Neural Tangent Kernels
Let’s start with a simple regression method. Let’s assume that we have a dataset of $n$ points ${(x_i,y_i)}_{i=1}^n$ where $y_i \in \mathbb{R}$ and $x_i \in \mathbb{R}^d$:
$$ f(w,x) = W^T X $$
is a simple linear model that you can define for your data points. Then a simple loss function could be:
$$ \arg \min_w \mathcal{L}(W) = \frac{1}{2} \sum_{i=1}^n (y_i - f(W,x_i))^2 $$
where $\hat{y}_i = f(W,x_i)$ is our prediction. This is a simple convex optimization problem where each step is defined by:
$$ \begin{aligned} W(t+1) = & W(t) - \eta_t \bigtriangledown \mathcal{L}(w_t) \\ = & W(t) - \eta_t \sum_{i=1}^n (y_i-f(W,x_i))\bigtriangledown_wf(W_t,x_i) \\ =& W(t) - \eta_t \sum_{i=1}^n (y_i-f(W,x_i))x_i \end{aligned} $$
Kernel Method:
We previously introduced kernel methods here. Indeed, instead of representing our data points $x_i \in \mathbb{R}^d$ we represent them in non linear transformation space, possibly with larger dimmensions $\phi(x_i) \in \mathbb{R}^D$ for $D \gg d$.

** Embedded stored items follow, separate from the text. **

-- ==== Sys2Proof/Machine/Issue.lean ====
section
/-! DEFINITION. What happens at a warp's turn to issue (R28, R46, R135, R137, R144, R146, R240, R308, R326, R327):
which path issues and when, its fetch, and what stands before and after the meaning of the instruction. -/

namespace Sys2Proof.Machine

/-! ### Fetching (R28, R114, R240) -/

/-- What the fetch at a path's PC gives. -/
inductive Fetched
  | word (x : Nat)
  | trap (cause detail : Nat)
  | wait (ts : List SubTile)
  | far (s : State)
  deriving DecidableEq, Repr

/-- The 8 bytes at a bit address, from the spire's instruction cache when it holds their line. -/
def fetchNear (s : State) (e : Env) (p : Piece) (bit : Nat) : Fetched :=
  match s.caches.ilines.find? (fun l => l.tower == e.cr.tower && l.phys == e.cr.phys && l.line == lineOf bit) with
  | some l => .word (bytesNat ((l.bytes.drop (bit % 1024 / 8)).take 8))
  | none => if piecePoisoned s p then .trap 0x16 6 else .word (memBits s.mem bit 64)

/-- The instruction word at the PC of a path, after the fetch checks. -/
def fetchAt (s : State) (e : Env) : Fetched :=
  if e.sl.failed.contains lastMark then .trap 6 0
  else
    let ag := envAgent s e
    match checkShape s ag (bits e.pc.toNat 42 22) (bits e.pc.toNat 0 42 : Nat) 64 ⟨some .x, false, true⟩ with
    | .error f => .trap f.cause f.detail
    | .ok l =>
      let f := findAll s ag l false
      match f.bad with
      | some b => .trap b.1 b.2
      | none =>
        if !f.units.isEmpty then .wait f.units
        else match f.pieces with
          | [p] => match p.place with
            | .phys bit => fetchNear s e p bit
            | .arg _ => .trap 5 3
            | .far dev _ bit => match fetchLines s (.warp e.w) e.cr.ctx l.obj [p] with
              | (none, s) => .far s
              | (some (some d), _) => .trap (deadCause d) (if d = 2 then 6 else d)
              | (some none, s) => .word (peerBits s dev bit 64)
          | _ => .trap 6 0

/-! ### Choosing the path (R135, R137, R146, R171) -/

/-- The paths that a warp may issue from: its handler's in supervisor mode, otherwise those of its slots (R308). -/
def whichs (x : Warp) : List Which := if x.mode = .supervisor then [.handler] else [.a, .b]

/-- A warp that issues at all: it has a path left, is not halted, and its crew is here and is not being saved. Past the
deadline of its crew's request a warp stops at its instruction boundary: only an instruction that it holds goes on
(R5, R333). -/
def mayIssue (s : State) (w : Nat) : Bool :=
  let x := warpAt s w
  let c := crewAt s x.crew
  !x.gone && !pathsDone x && (x.halt == .no || x.halt == .pending) && !c.saving && !c.gone &&
  (x.holdSl.isSome || !overdue s x.crew)

/-- Whether a path that waits to issue its instruction again could complete it whole now: issuing it does not
park it again for want of something, or lets more of its logged events happen (R146, R280). -/
def couldComplete (s : State) (w : Nat) (k : Which) : Bool :=
  let t := setSlot s w k { slotOf (warpAt s w) k with park := none }
  let cur : Cur := ⟨w, k⟩
  match fetchAt t (envOf t cur) with
  | .word x => match decodeWord x with
    | .ok i => match exec i { t with cur := some cur } with
      | .next t' => match (slotOf (warpAt t' w) k).park with
        | some (.reissue (.residency _)) => true
        | some (.reissue _) => (slotOf (warpAt t' w) k).turned != (slotOf (warpAt t w) k).turned
        | _ => true
      | _ => true
    | .error _ => true
  | _ => true
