/-- The values of `quantBlock`, `blkValue`, `requantBlock` and `quantResid`, which the block instructions give (R78 to R82).
The magnitudes of finite binary32 words are ordered as their low 31 bits. -/
def blockRules : Prop :=
  (∀ f xs cap o g l, fmIllegal f = false → 2 ≤ fmW f → fmW f ≤ 8 → xs.length = 48 →
    let w := fmW f
    let q := quantBlock f xs cap o g l
    let val := fun j => fmDecode fmB32 (xs.getD j 0).toNat
    let mag := fun j => (xs.getD j 0).toNat % 2 ^ 31
    let fin := (List.range 48).filter (fun j => !(val j).isNan && !(val j).isInf)
    let bad := (fmNan f = 0 ∧ ∃ j < 48, (val j).isNan = true) ∨ (fmInf f = 0 ∧ ∃ j < 48, (val j).isInf = true)
    let capNan := (fmDecode fmB32 cap.toNat).isNan
    let cands := fin.filter (fun j => !capNan && decide (cap.toNat % 2 ^ 31 < mag j))
    (bad → nonFiniteBlock w o q.blk ∧ q.flags = 0 ∧ q.evs = [2]) ∧
    (¬ bad → ∃ (outs : List Nat) (e : Nat) (r : Nat → Rnd),
      let rest := fin.filter (fun j => !outs.contains j)
      outs.length = min o cands.length ∧ outs.Nodup ∧ (∀ j ∈ outs, j ∈ cands) ∧
      outs.Pairwise (fun i j => mag j < mag i ∨ (mag j = mag i ∧ i < j)) ∧
      (∀ i ∈ outs, ∀ j ∈ cands, j ∉ outs → mag j < mag i ∨ (mag j = mag i ∧ i < j)) ∧
      e ≤ 254 ∧ ((∀ j ∈ rest, mag j = 0) → e = 0) ∧
      (∀ j ∈ rest, mag j ≠ 0 → (∀ i ∈ rest, mag i ≤ mag j) → ∀ u m, slotValue fmB32 (mag j) = some u →
        slotValue f (fmMaxOf f false) = some m → (e : Int) = max 0 (min 254 (Int.log 2 u - Int.log 2 m + 127))) ∧
      (∀ j < 48, (j ∈ outs → r j = ⟨0, 0⟩) ∧ ((val j).isNan = true ∨ (val j).isInf = true → r j = roundTo f (val j) 0) ∧
        (∀ n, val j = .zero n → r j = roundTo f (.zero n) (genRot g l j)) ∧
        (∀ u, j ∉ outs → slotValue fmB32 (xs.getD j 0).toNat = some u → u ≠ 0 →
          ∃ z, isReal z (u * (2 : ℚ) ^ (127 - (e : Int))) ∧ r j = roundTo f (.fin z) (genRot g l j))) ∧
      (∀ j < 48, bits q.blk (j * w) w = (r j).code) ∧ bits q.blk (48 * w) 8 = e ∧
      (∀ i < o, bits q.blk (48 * w + 8 + 24 * i) 24 = (match outs[i]? with
        | some j => j + 2 ^ 8 * (roundTo fmBf16 (val j) 0).code
        | none => 63)) ∧
      q.flags = orFlags ((List.range 48).map (fun j => (r j).flags)) ∧
      blockCounts f q.evs (rest.map (fun j => (val j, r j))) ∧ (3 ∈ q.evs ↔ o < cands.length))) ∧
  (∀ f o blk j, let w := fmW f
    let entry := fun i => bits blk (48 * w + 8 + 24 * i) 24
    let scale := bits blk (48 * w) 8
    (scale = 255 → blkValue f o blk j = .nan) ∧
    (∀ i < o, scale ≠ 255 → j < 48 → bits (entry i) 0 6 = j → (∀ k < o, i < k → bits (entry k) 0 6 ≠ j) →
      blkValue f o blk j = fmDecode fmBf16 (bits (entry i) 8 16)) ∧
    (scale ≠ 255 → j < 48 → (∀ i < o, bits (entry i) 0 6 ≠ j) →
      (∀ x u, fmIn f (bits blk (j * w) w) = .fin x → isReal x u →
        ∃ z, isReal z (u * (2 : ℚ) ^ ((scale : Int) - 127)) ∧ blkValue f o blk j = .fin z) ∧
      ((∀ x, fmIn f (bits blk (j * w) w) ≠ .fin x) → blkValue f o blk j = fmIn f (bits blk (j * w) w)))) ∧
  (∀ f blk o e g l, fmIllegal f = false → 2 ≤ fmW f → fmW f ≤ 8 → e ≤ 255 → blk < 2 ^ (48 * fmW f + 8 + 24 * o) →
    let w := fmW f
    let q := requantBlock f blk o e g l
    let val := fun j => blkValue f o blk j
    let named := fun j => ∃ i < o, bits (bits blk (48 * w + 8 + 24 * i) 24) 0 6 = j
    (bits blk (48 * w) 8 = 255 → q = ⟨blk, 0, []⟩) ∧
    (bits blk (48 * w) 8 ≠ 255 → e = 255 → nonFiniteBlock w o q.blk ∧ q.flags = 0 ∧ q.evs = [2]) ∧
    (bits blk (48 * w) 8 ≠ 255 → e ≠ 255 → ∃ r : Nat → Rnd,
      (∀ j < 48, ¬ named j → (val j).isNan = false → (val j).isInf = false →
        (∀ n, val j = .zero n → r j = roundTo f (.zero n) (genRot g l j)) ∧
        (∀ x u, val j = .fin x → isReal x u → ∃ z, isReal z (u * (2 : ℚ) ^ (127 - (e : Int))) ∧
          r j = roundTo f (.fin z) (genRot g l j)) ∧ bits q.blk (j * w) w = (r j).code) ∧
      (∀ j < 48, named j ∨ (val j).isNan = true ∨ (val j).isInf = true →
        r j = ⟨0, 0⟩ ∧ bits q.blk (j * w) w = bits blk (j * w) w) ∧
      bits q.blk (48 * w) 8 = e ∧ bits q.blk (48 * w + 8) (24 * o) = bits blk (48 * w + 8) (24 * o) ∧
      q.flags = orFlags ((List.range 48).map (fun j => (r j).flags)) ∧ 3 ∉ q.evs ∧
      ∃ es : List Nat, es.Nodup ∧ (∀ j, j ∈ es ↔ j < 48 ∧ ¬ named j ∧ (val j).isNan = false ∧ (val j).isInf = false) ∧
        blockCounts f q.evs (es.map (fun j => (val j, r j))))) ∧
  (∀ f xs rs cap o g l, ∃ ys : List Word, ys.length = 48 ∧
    (∀ j < 48, let a := fmDecode fmB32 (xs.getD j 0).toNat
      let b := fmDecode fmB32 (rs.getD j 0).toNat
      (ys.getD j 0).toNat = (if infClash a b then nan32 else (round32 (addVals 0 a b)).code)) ∧
    let p := quantResid f xs rs cap o g l
    p.1 = quantBlock f ys cap o g l ∧ p.2.length = 48 ∧
    ∀ j < 48, let v := fmDecode fmB32 (ys.getD j 0).toNat
      p.2.getD j 0 = (if bits p.1.blk (48 * fmW f) 8 = 255 ∨ v.isNan = true ∨ v.isInf = true then 0
        else (round32 (addVals 0 v (blkValue f o p.1.blk j).flip)).code))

Example: Polynomial kernels
Assume: $$ \begin{align} \phi(x)=& \begin{bmatrix} 1 \\\ x_i \\\ x_ix_j \\\ \vdots \\\ x_{i_1}x_{i_2}..x_{i_p} \end{bmatrix} \in \begin{bmatrix} \mathbb{R}^1 \\\ \mathbb{R}^d \\\ \mathbb{R}^{d^2} \\\ \vdots \\\ \mathbb{R}^{d^p} \end{bmatrix} \end{align} $$
Then, our model would be:
$$ f(W,x) = W^T \phi(X) $$
- Question: Is this model linear in $W$? answer: Yes
- Question: Is this model linear in $X$? answer: No
$$ \arg \min_w \mathcal{L}(W) = \frac{1}{2} \sum_{i=1}^n (y_i - W^T\phi(x_i))^2 $$
But, here we have two issues: 1. $\phi(.)$ is fixed and 2. We will suffer from curse of dimmensionality for $\phi(X) \in \mathbb{R}^D$ for $D\gg d$ or $\mathcal{O}(d^k)$ for polynomial with order $k$.
Kernel Trick:
In most cases we don’t really need to calculate $\phi(X)$ individually. Instead:
$$ K(x_i,x_j) = <\phi(x_i),\phi(x_j)> $$
Then a kernel matrix $K\in \mathbb{R}^{n\times n}$ represent some measures of similarity between data points. Kernel matrix is symmetric and positive semi definite. In many cases, without explicit computation of $\phi(x_i)$ we can compute $K(x_i,x_j)$.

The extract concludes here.